-- ==== Sys2Proof/Laws/Render.lean ====
section
/-! SUPPORT. What each stage of a dot can change: every stage answers its state with the named fields replaced. -/

namespace Sys2Proof.Machine

/-- The tick changes the two counters, `frame` and `f` alone (R251). -/
theorem tick_eq (p : Ppu) :
    tick p =
      { p with
        cycle := (tick p).cycle, scanline := (tick p).scanline, frame := (tick p).frame, f := (tick p).f } := by
  unfold tick nextFrame
  repeat' split
  all_goals rfl

/-- A pixel changes the zero-hit flag and `back` alone (R280). -/
theorem renderPixel_eq (p : Ppu) : ∃ hit back, renderPixel p = { p with spriteZeroHit := hit, back := back } := ⟨_, _, rfl⟩

theorem pixelStage_eq (p : Ppu) : ∃ hit back, pixelStage p = { p with spriteZeroHit := hit, back := back } := by
  unfold pixelStage
  split
  · exact renderPixel_eq p
  · exact ⟨p.spriteZeroHit, p.back, rfl⟩

theorem fetchNametableByte_eq (g : Video) :
    ∃ b t, fetchNametableByte g = { ppu := { g.ppu with nametableByte := b }, env := { g.env with token := t } } := by
  obtain ⟨t, h⟩ := ppuRead_env (nametableAddress g.ppu.v) g.ppu g.env
  exact ⟨_, t, by unfold fetchNametableByte; dsimp only; rw [h]⟩

theorem fetchAttributeByte_eq (g : Video) :
    ∃ b t, fetchAttributeByte g = { ppu := { g.ppu with attributeByte := b }, env := { g.env with token := t } } := by
  obtain ⟨t, h⟩ := ppuRead_env (attributeAddress g.ppu.v) g.ppu g.env
  exact ⟨_, t, by unfold fetchAttributeByte; dsimp only; rw [h]⟩

theorem fetchLowTileByte_eq (g : Video) :
    ∃ b t, fetchLowTileByte g = { ppu := { g.ppu with lowTileByte := b }, env := { g.env with token := t } } := by
  obtain ⟨t, h⟩ := ppuRead_env (tileAddress g.ppu) g.ppu g.env
  exact ⟨_, t, by unfold fetchLowTileByte; dsimp only; rw [h]⟩

theorem fetchHighTileByte_eq (g : Video) :
    ∃ b t, fetchHighTileByte g = { ppu := { g.ppu with highTileByte := b }, env := { g.env with token := t } } := by
  obtain ⟨t, h⟩ := ppuRead_env (tileAddress g.ppu + 8) g.ppu g.env
  exact ⟨_, t, by unfold fetchHighTileByte; dsimp only; rw [h]⟩

/-- A fetch changes the latches, the shift buffer and the environment's hidden state alone (R260 to R264). -/
theorem fetchCase_eq (g : Video) :
    ∃ (name attr low high : Byte) (data : BitVec 64) (token : Nat),
      fetchCase g =
        { ppu :=
            { g.ppu with
              nametableByte := name, attributeByte := attr, lowTileByte := low, highTileByte := high, tileData := data }
          env := { g.env with token := token } } := by
  unfold fetchCase
  split
  · obtain ⟨b, t, h⟩ := fetchNametableByte_eq g
    exact ⟨b, g.ppu.attributeByte, g.ppu.lowTileByte, g.ppu.highTileByte, g.ppu.tileData, t, h⟩
  · obtain ⟨b, t, h⟩ := fetchAttributeByte_eq g
    exact ⟨g.ppu.nametableByte, b, g.ppu.lowTileByte, g.ppu.highTileByte, g.ppu.tileData, t, h⟩
  · obtain ⟨b, t, h⟩ := fetchLowTileByte_eq g
    exact ⟨g.ppu.nametableByte, g.ppu.attributeByte, b, g.ppu.highTileByte, g.ppu.tileData, t, h⟩
  · obtain ⟨b, t, h⟩ := fetchHighTileByte_eq g
    exact ⟨g.ppu.nametableByte, g.ppu.attributeByte, g.ppu.lowTileByte, b, g.ppu.tileData, t, h⟩
  · exact ⟨g.ppu.nametableByte, g.ppu.attributeByte, g.ppu.lowTileByte, g.ppu.highTileByte, _, g.env.token, rfl⟩
  · exact ⟨g.ppu.nametableByte, g.ppu.attributeByte, g.ppu.lowTileByte, g.ppu.highTileByte, g.ppu.tileData,
      g.env.token, rfl⟩

theorem fetchStage_eq (g : Video) :
    ∃ (name attr low high : Byte) (data : BitVec 64) (token : Nat),
      fetchStage g =
        { ppu :=
            { g.ppu with
              nametableByte := name, attributeByte := attr, lowTileByte := low, highTileByte := high, tileData := data }
          env := { g.env with token := token } } := by
  unfold fetchStage
  split
  · exact fetchCase_eq { g with ppu := { g.ppu with tileData := g.ppu.tileData <<< 4 } }
  · exact ⟨g.ppu.nametableByte, g.ppu.attributeByte, g.ppu.lowTileByte, g.ppu.highTileByte, g.ppu.tileData,
      g.env.token, rfl⟩

theorem fetchSpritePattern_env (i row : Nat) (p : Ppu) (e : Env) :
    ∃ t, (fetchSpritePattern i row p e).2 = { e with token := t } := by
  unfold fetchSpritePattern
  obtain ⟨t, h⟩ := ppuRead_env (spriteAddress p i row) p e
  obtain ⟨u, h'⟩ := ppuRead_env (spriteAddress p i row + 8) p { e with token := t }
  exact ⟨u, by dsimp only; rw [h, h']⟩

/-- One turn of the scan changes one slot and the environment's hidden state at most (R271). -/
theorem evaluateSprite_eq (acc : Nat × Video) (i : Nat) :
    ∃ sprites token, (evaluateSprite acc i).2 =
      { ppu := { acc.2.ppu with sprites := sprites }, env := { acc.2.env with token := token } } := by
  unfold evaluateSprite
  dsimp only
  split
  · split
    · obtain ⟨t, h⟩ := fetchSpritePattern_env i (acc.2.ppu.scanline - (oamByte acc.2.ppu (4 * i)).toNat) acc.2.ppu
        acc.2.env
      exact ⟨_, t, by dsimp only; rw [h]⟩
    · exact ⟨acc.2.ppu.sprites, acc.2.env.token, rfl⟩
  · exact ⟨acc.2.ppu.sprites, acc.2.env.token, rfl⟩

theorem evaluateSprite_foldl (l : List Nat) (acc : Nat × Video) :
    ∃ sprites token, (l.foldl evaluateSprite acc).2 =
      { ppu := { acc.2.ppu with sprites := sprites }, env := { acc.2.env with token := token } } := by
  induction l generalizing acc with
  | nil => exact ⟨acc.2.ppu.sprites, acc.2.env.token, rfl⟩
  | cons i l ih =>
    obtain ⟨v, t, h⟩ := ih (evaluateSprite acc i)
    obtain ⟨v', t', h'⟩ := evaluateSprite_eq acc i
    exact ⟨v, t, by rw [List.foldl_cons, h, h']⟩

/-- Sprite evaluation changes the slots, their count, the overflow flag and the environment's hidden state alone; the
count stays within the eight slots (R271, R34). -/
theorem spriteStage_eq (g : Video) :
    ∃ (sprites : Vector SpriteSlot 8) (count : Nat) (overflow : Bool) (token : Nat),
      spriteStage g =
        { ppu := { g.ppu with sprites := sprites, spriteCount := count, spriteOverflow := overflow }
          env := { g.env with token := token } } ∧
      (count ≤ 8 ∨ count = g.ppu.spriteCount) := by
  unfold spriteStage
  split
  · split
    · obtain ⟨v, t, h⟩ := evaluateSprite_foldl (List.range 64) (0, g)
      exact ⟨v, _, _, t, by simp only [evaluateSprites, h]; rfl, .inl (by omega)⟩
    · exact ⟨g.ppu.sprites, 0, g.ppu.spriteOverflow, g.env.token, rfl, .inl (by omega)⟩
  · exact ⟨g.ppu.sprites, g.ppu.spriteCount, g.ppu.spriteOverflow, g.env.token, rfl, .inr rfl⟩

/-- Everything the rendering part of a dot can change (R250). -/
theorem renderStage_eq (g : Video) :
    ∃ (name attr low high : Byte) (data : BitVec 64) (v : BitVec 15) (sprites : Vector SpriteSlot 8) (count : Nat)
      (overflow : Bool) (token : Nat),
      renderStage g =
        { ppu :=
            { g.ppu with
              nametableByte := name, attributeByte := attr, lowTileByte := low, highTileByte := high, tileData := data
              v := v, sprites := sprites, spriteCount := count, spriteOverflow := overflow }
          env := { g.env with token := token } } ∧
      (count ≤ 8 ∨ count = g.ppu.spriteCount) := by
  unfold renderStage
  split
  · obtain ⟨a, b, c, d, e, t, h⟩ := fetchStage_eq g
    dsimp only
    rw [h]
    obtain ⟨s, n, o, u, h', hn⟩ :=
      spriteStage_eq
        { ppu :=
            scrollStage
              { g.ppu with
                nametableByte := a, attributeByte := b, lowTileByte := c, highTileByte := d, tileData := e }
          env := { g.env with token := t } }
    exact ⟨a, b, c, d, e, _, s, n, o, u, h', hn⟩
  · exact ⟨g.ppu.nametableByte, g.ppu.attributeByte, g.ppu.lowTileByte, g.ppu.highTileByte, g.ppu.tileData, g.ppu.v,
      g.ppu.sprites, g.ppu.spriteCount, g.ppu.spriteOverflow, g.env.token, rfl, .inr rfl⟩

/-- Everything the vertical-blank stage can change; `back` only on the dot (241, 1) (R290, R291). -/
theorem vblankStage_eq (g : Video) :
    ∃ (front back : Grid) (sent : Nat) (occurred prev : Bool) (delay : Nat) (hit overflow : Bool) (token : Nat),
      vblankStage g =
        { ppu :=
            { g.ppu with
              front := front, back := back, framesSent := sent, nmiOccurred := occurred, nmiPrev := prev
              nmiDelay := delay, spriteZeroHit := hit, spriteOverflow := overflow }
          env := { g.env with token := token } } ∧
      (g.ppu.scanline < 240 → back = g.ppu.back) := by
  unfold vblankStage
  split
  · rename_i h
    simp at h
    exact ⟨_, _, _, _, _, _, g.ppu.spriteZeroHit, g.ppu.spriteOverflow, _, rfl, by omega⟩
  · split
    · exact ⟨_, _, _, _, _, _, _, _, g.env.token, rfl, fun _ => rfl⟩
    · exact ⟨g.ppu.front, g.ppu.back, _, _, _, _, _, _, g.env.token, rfl, fun _ => rfl⟩

end Sys2Proof.Machine
end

• • •

GOAL OF THE EXERCISE
Could you copy each line in the listing above that includes the word "spriteZeroHit"?

FINISHED TASK
theorem renderPixel_eq (p : Ppu) : ∃ hit back, renderPixel p = { p with spriteZeroHit := hit, back := back } := ⟨_, _, rfl⟩
theorem pixelStage_eq (p : Ppu) : ∃ hit back, pixelStage p = { p with spriteZeroHit := hit, back := back } := by
  · exact ⟨p.spriteZeroHit, p.back, rfl⟩
              nmiDelay := delay, spriteZeroHit := hit, spriteOverflow := overflow }
    exact ⟨_, _, _, _, _, _, g.ppu.spriteZeroHit, g.ppu.spriteOverflow, _, rfl, by omega⟩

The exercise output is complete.